• [ASSIGNED TASK]:
Using the records that appear below, write out exactly the lines from the one with "with ctl := v" through the one with "else err)) ∧", keeping both end lines.

:: THE INPUT

-- ==== Sys2Proof/Machine/Step.lean ====
section
/-! DEFINITION. One step of the machine: an input, an event that the device owes itself, or the issue of one path (log 1). -/

namespace Sys2Proof.Machine

/-- Apply what follows to a next state; a fault and a refusal stay. -/
def thenDo (o : Res) (f : State → State) : Res :=
  match o with
  | .next s => .next (f s)
  | .fault x => .fault x
  | .refused x => .refused x

/-- An event happens. -/
def runEvent (e : Event) (s : State) : Res := thenDo (exec e.what (s.withEvent e)) State.afterEvent

/-- A path comes to its turn: it stops or waits, its clause is checked, it issues a word, or it looks again at one held back. -/
def runPath (r : PathRef) (s : State) : Res :=
  match s.begin r with
  | .moves t => .next (t.noIssue r).settled
  | .check t => thenDo (exec .clauseCheck t) fun u => (t.afterCheck u r).settled
  | .word t i => thenDo (exec i t) fun u => (s.afterWord t u r).settled
  | .probe t i => thenDo (exec i t) fun u => (s.afterProbe u r).settled

/-- The device's own step. -/
def runDevice (s : State) : Res :=
  match s.nextTurn with
  | .event e t => runEvent e t
  | .path r t => runPath r t
  | .idle t => .next t.settled

/-- One step. -/
def step (s : State) : Res :=
  match s.inbox with
  | e :: rest => if isEvent e.what then runEvent e (State.tick { s with inbox := rest }) else .fault .inputIsNoEvent
  | [] =>
    match s.loads with
    | x :: rest => .next ((State.tick { s with loads := rest }).load x).unheld.settled
    | [] => runDevice s

/-- The state with one word placed where the next step issues it (log 11). -/
def State.withFetchWord (s : State) (_nbits w : Nat) : State := s.placeWord (BitVec.ofNat 32 w)

end Sys2Proof.Machine
end

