/-- R180, R181, R243, R291 to R294: the frozen-state instructions of a handler with capability h over group f. FRD reads, and FWR
writes, a register, predicates or barrier marks of the active lanes that are frozen, the others skipped, or a uniform register, PC, CLHDR,
mask or mode of the frozen entry once; FRD alone reads wait flags and fault addresses; FRESUME resumes and FKILL ends frozen lanes that
the capability reaches, and a lane beyond it makes either a HANDLER-FAULT; FSTEP steps lanes of one entry and waits; ESCALATE gives the
stop to the management core. The model's own: the order of the checks: log 26, log 27. -/
def Obligations.HandlerResults : Prop :=
  ∀ (s : State) (r : PathRef) (d a : BitVec 8) (h : HCap),
    let g := s.group r.group
    let p := s.path r
    let f := s.group h.group
    let e := f.path h.path
    let m : BitVec 32 := g.sreg (sNum a)
    let wrote (u : State) : Res := .next (went s r u)
    let entry (act : Path → Path) : Res := wrote (s.updPath ⟨h.group, h.path⟩ act)
    g.hcap = some h → s.capValid h = true → s.holdsGroup h = true →
    (Issuing s r →
      (∀ i : BitVec 8, i.toNat < 128 → isS d = true →
        (SFree g [] [sNum d] → bit f.sPend i.toNat = false → exec (.frd d 1 i) s =
          wrote (s.setGroup r.group (g.setSreg (sNum d) (f.sreg i.toNat) (bit f.sPoison i.toNat)))) ∧
        (SFree g [sNum d] [] → exec (.fwr d 1 i) s =
          wrote ((s.disown h.group [.sreg i.toNat 0 false]).updGroup h.group fun f =>
            { f.setSreg i.toNat (g.sreg (sNum d)) with sPend := setBit f.sPend i.toNat false })) ∧
        (i.toNat ≤ 11 → SFree g [] [sNum d] →
          exec (.frd d 6 i) s = wrote (s.setGroup r.group (g.setSreg (sNum d) ((f.flag i.toNat).setWidth 32))))) ∧
      (e.state = .frozen → e.heldSince h.given = true →
        (isSPair d = true →
          (SFree g [] [sNum d, sNum d + 1] →
            exec (.frd d 3 0) s = wrote (s.setGroup r.group (g.setSpair (sNum d) e.pc)) ∧
            exec (.frd d 3 1) s = wrote (s.setGroup r.group (g.setSpair (sNum d) e.clhdr))) ∧
          (SFree g [sNum d, sNum d + 1] [] → (g.spair (sNum d)).toNat < 2 ^ 55 → (g.spair (sNum d)).toNat % 4 = 0 →
            exec (.fwr d 3 0) s = entry (fun e => { e with clause := none, wait := .nothing, pc := g.spair (sNum d) }) ∧
            exec (.fwr d 3 1) s = entry fun e => { e with clause := none, wait := .nothing, clhdr := g.spair (sNum d) })) ∧
        (isS d = true →
          (SFree g [] [sNum d] →
            exec (.frd d 4 0) s = wrote (s.setGroup r.group (g.setSreg (sNum d) e.mask)) ∧
            exec (.frd d 5 0) s = wrote (s.setGroup r.group (g.setSreg (sNum d) e.mode))) ∧
          (SFree g [sNum d] [] →
            (modeLegal (g.sreg (sNum d)) = true → exec (.fwr d 5 0) s = entry fun e => { e with mode := g.sreg (sNum d) }) ∧
            (let x : BitVec 32 := g.sreg (sNum d)
             x ≠ 0#32 → x &&& ~~~e.mask = 0#32 → exec (.fwr d 4 0) s = wrote (s.updGroup h.group fun f =>
              if x = e.mask then f
              else (f.setPath h.path { e with mask := e.mask &&& x }).setPath f.emptyEntry { e with mask := e.mask &&& ~~~x })))))) ∧
    (let frozen : List Nat := (s.active r).filter fun l => bit (h.mask &&& f.frozenLanes h.given) l
     let ready (u : Uses) : Prop := Issuing s r ∧ (∀ l ∈ lanesOf p.mask, p.guardPending (g.lane l) = false) ∧
       ∀ l ∈ frozen, p.guardPoisoned (g.lane l) = false ∧ u.hazard g (g.lane l) = false ∧ u.poison g (g.lane l) = false
     let reads (i : Instr) (value : Lane → Lane → Lane) : Prop :=
       exec i s = wrote (frozen.foldl (fun u l => u.onLanes r.group [l] fun _ ln => value (f.lane l) ln) s)
     let writes (i : Instr) (dests : Nat → List Dest) (value : Nat → Lane → Lane) : Prop :=
       exec i s = wrote (frozen.foldl (fun u l => (u.disown h.group (dests l)).onLanes h.group [l] fun _ ln => value l ln) s)
     let v (l : Nat) : Word := (g.lane l).reg d.toNat
     isV g d = true →
     (∀ i : BitVec 8, i.toNat < 128 → i.toNat < f.window →
       (ready (writesRun d 1) → (∀ l ∈ frozen, bit (f.lane l).vPend i.toNat = false) →
         reads (.frd d 0 i) fun x ln => ln.setReg d.toNat (x.reg i.toNat) (bit x.vPoison i.toNat)) ∧
       (ready (readsRun d 1) → writes (.fwr d 0 i) (fun l => [.vreg l i.toNat 0 false]) fun l ln =>
         { ln.setReg i.toNat (v l) with vPend := setBit ln.vPend i.toNat false })) ∧
     (ready (writesRun d 1) → reads (.frd d 2 0) fun x ln => ln.setReg d.toNat ((x.p ||| 1#8).setWidth 32)) ∧
     (ready (readsRun d 1) → writes (.fwr d 2 0) (fun l => (List.range 7).map fun n => .pred l (n + 1) false false) fun l ln =>
       { ln with p := (v l).setWidth 8 ||| 1#8, pPend := 0, pPoison := 0 }) ∧
     (∀ i : BitVec 8, i.toNat ≤ 17 →
       (ready (writesRun d 1) → reads (.frd d 7 i) fun x ln => ln.setReg d.toNat ((tget 0 x.marks i.toNat).setWidth 32)) ∧
       (ready (readsRun d 1) → (∀ l ∈ frozen, v l = 1#32 ∨ v l = 2#32) →
         exec (.fwr d 7 i) s = wrote (frozen.foldl (fun u l => u.onLanes h.group [l] fun _ ln =>
           { ln with marks := tset 0 ln.marks i.toNat ((v l).setWidth 2) }) s))) ∧
     (isVPair g d = true → ready (writesRun d 2) → reads (.frd d 8 0) fun x ln => ln.setPair d.toNat x.faultAddr)) ∧
    (Issuing s r → isS a = true → SFree g [sNum a] [] →
      (m &&& ~~~(s.named h) = 0#32 →
        exec (.fresume a) s = wrote ((s.reach h).foldl (fun (u : State) e => u.updGroup e.1 fun f =>
          f.resumeLanes (m &&& e.2 &&& f.frozenLanes h.given) h.given u.clock) s) ∧
        exec (.fkill a) s = wrote ((s.reach h).foldl (fun (u : State) e => u.updGroup e.1 fun f =>
          f.exitLanes (m &&& e.2 &&& f.frozenLanes h.given)) s)) ∧
      (m &&& ~~~(s.named h) ≠ 0#32 →
        exec (.fresume a) s = .next (s.stopAll r p .handlerFault) ∧ exec (.fkill a) s = .next (s.stopAll r p .handlerFault)) ∧
      (∀ i : Nat, m &&& ~~~h.mask = 0#32 → m ≠ 0#32 → f.frozenEntry m h.given = some i → h.group ≠ r.group →
        exec (.fstep a) s = .next (wentBy (s.updGroup h.group fun f => f.beginStep i m .stop) r (fun q => q.park .flagwait (.fstep m))
          (s.updGroup h.group fun f => f.beginStep i m .stop)))) ∧
    (Issuing s r → exec .escalate s = .next (s.escalate g.ctx (some h) (some r.group) 1))


/-! Writes from outside, and the commands of the mailbox and the debugger. -/

/-- R7, R39, R46, R95, R100, R126, R156 to R158, R185, R188, R211, R245, R246, R259, R326: the events of register writes. A value
that the register's own rule rejects changes nothing, or sets ERR of a queue; any other is taken. The model's own: writes of
parts: log 35. -/
def Obligations.RegisterWriteEvents : Prop :=
  ∀ s : State,
    let e := s.ev
    let v : Word := loWord e.v
    let x := s.queue e.a
    let queue (f : Queue → Queue) : Res := .next (s.updQueue e.a f)
    let err : Res := queue fun x => { x with err := true }
    (e.a ≤ 63 →
      (e.b = 0 → exec .qbaseWrite s = if e.v.toNat % 4096 = 0 ∧ (bit x.ctl 31 = true → e.v = x.base)
        then queue fun x => { x with base := e.v } else err) ∧
      (e.b = 1 → exec .qbaseWrite s = queue fun x => { x with baseLo := v }) ∧
      (e.b = 2 → exec .qbaseWrite s = if (dword x.baseLo v).toNat % 4096 = 0 ∧ (bit x.ctl 31 = true → dword x.baseLo v = x.base)
        then queue fun y => { y with base := dword x.baseLo v } else err) ∧
      (exec .qctlWrite s = if fld v 26 24 = 0 ∧ fld v 15 5 = 0 ∧ 4 ≤ fld v 4 0 ∧ fld v 4 0 ≤ 16 ∧
          (bit x.ctl 31 = true → fld v 30 30 = fld x.ctl 30 30 ∧ fld v 4 0 = fld x.ctl 4 0)
        then queue fun x => { x with ctl := v } else err) ∧
      (exec .qctxWrite s = if v.toNat < 4096 ∧ (bit x.ctl 31 = true → v = x.ctx)
        then queue fun x => { x with ctx := v } else err) ∧
      (exec .qtailWrite s = if s.host.stage ≠ 0 ∧ bit x.ctl 30 = false ∧
          (v - x.tail).toNat + (x.tail - x.head).toNat ≤ 2 ^ fld x.ctl 4 0
        then queue fun x => { x with tail := v } else err)) ∧
    (exec .wdogWrite s = if 20 ≤ v.toNat ∧ v.toNat ≤ 40 then .next (s.updCore e.a fun c => { c with wdog := v }) else .next s) ∧
    (exec .prethWrite s = if 10 ≤ v.toNat ∧ v.toNat ≤ 40 then .next (s.updCore e.a fun c => { c with preth := v }) else .next s) ∧
    (exec .profcfgWrite s = if fld v 30 13 = 0 ∧ fld v 7 5 = 0 ∧ 10 ≤ fld v 12 8 ∧ fld v 12 8 ≤ 24 ∧ 6 ≤ fld v 4 0 ∧ fld v 4 0 ≤ 20
      then .next (s.updCore e.a fun c => { c with profcfg := v }) else .next s) ∧
    (let legal (k : Nat) : Prop := k = 0 ∨ (10 ≤ k ∧ k ≤ 40)
     (bit v 1 = false ∧ legal (fld v 7 2) ∧ legal (fld v 13 8) ∧ legal (fld v 19 14) ∧ legal (fld v 25 20) ∧ legal (fld v 31 26) →
       exec .fltcfgWrite s = .next (s.updCtx e.a fun c => { c with fltcfg := v })) ∧
     ((bit v 1 = true ∨ ¬ legal (fld v 31 26)) → exec .fltcfgWrite s = .next s)) ∧
    (exec .poolmarkWrite s = if fld v 15 0 ≤ fld v 31 16 then .next { s with poolmark := v } else .next s) ∧
    (exec .tkbaseWrite s = if bit (s.ctx e.a).tkcfg 31 = true ∧ v ≠ (s.ctx e.a).tkbase then .next s
      else .next (s.updCtx e.a fun c => { c with tkbase := v })) ∧
    (fld v 29 5 = 0 → 10 ≤ fld v 4 0 → fld v 4 0 ≤ 20 → bit (s.ctx e.a).tkcfg 31 = false →
      (bit v 31 = false → exec .tkcfgWrite s = .next (s.updCtx e.a fun c => { c with tkcfg := v })) ∧
      (bit v 31 = true → (∀ i : Nat, i < 2 ^ fld v 4 0 → s.tkHeld e.a i = false) →
        exec .tkcfgWrite s = .next ((s.zeroDev ((s.ctx e.a).tkbase.toNat * 65536) (128 * 2 ^ fld v 4 0)).updCtx e.a fun c =>
          { c with tkcfg := v }))) ∧
    (fld v 29 5 ≠ 0 ∨ fld v 4 0 < 10 ∨ 20 < fld v 4 0 → exec .tkcfgWrite s = .next s) ∧
    (exec .roleWrite s = if v.toNat ≤ 7 then .next (s.updGroup e.a fun g => { g with role := v.setWidth 3 }) else .next s) ∧
    (exec .progressWrite s = .next (s.updTeam e.a fun x =>
      { x with progress := if v = 0 then 0 else x.cyclesResident + v.toNat })) ∧
    (exec .fpstatWrite s = if v.toNat < 32
      then .next (s.onLanes e.a [e.b] fun _ ln => { ln with fpstat := v.setWidth 5 }) else .next s) ∧
    (∀ q : Nat, q ≤ 63 → e.a = 0x10000 + 32 * q + 16 → e.b = 4 → e.data = [] →
      exec .registerWrite s = .next (s.updQueue q fun x => { x with err := true })) ∧
    (0x1000 ≤ e.a → e.a + e.data.length ≤ 0x2000 → e.data ≠ [] →
      exec .registerWrite s = .next (s.updHost fun h => h.setBuf (e.a - 0x1000) e.data)) ∧
    (e.a = 0x108 → e.b = 4 → exec .registerWrite s = .next (s.updHost fun h => { h with evcfg := v &&& 0x800007FF#32 })) ∧
    (e.a = 0x100 → e.b = 4 → s.host.busy = false → s.host.booted = true → fld v 15 8 = 0 →
      exec .registerWrite s = .next (
        let u := s.updHost fun h => { h with mbcmd := v, busy := true }
        match u.host.command with
        | some i => u.post i
        | none => u.updHost fun h => { h with busy := false, status := 1, operands := none, tlbAfter := none })) ∧
    (e.a = 0x100 → e.b = 4 → s.host.busy = true → exec .registerWrite s = .next s)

::::

• [EXERCISE RESULT]:
        then queue fun x => { x with ctl := v } else err) ∧
      (exec .qctxWrite s = if v.toNat < 4096 ∧ (bit x.ctl 31 = true → v = x.ctx)
        then queue fun x => { x with ctx := v } else err) ∧
      (exec .qtailWrite s = if s.host.stage ≠ 0 ∧ bit x.ctl 30 = false ∧
          (v - x.tail).toNat + (x.tail - x.head).toNat ≤ 2 ^ fld x.ctl 4 0
        then queue fun x => { x with tail := v } else err)) ∧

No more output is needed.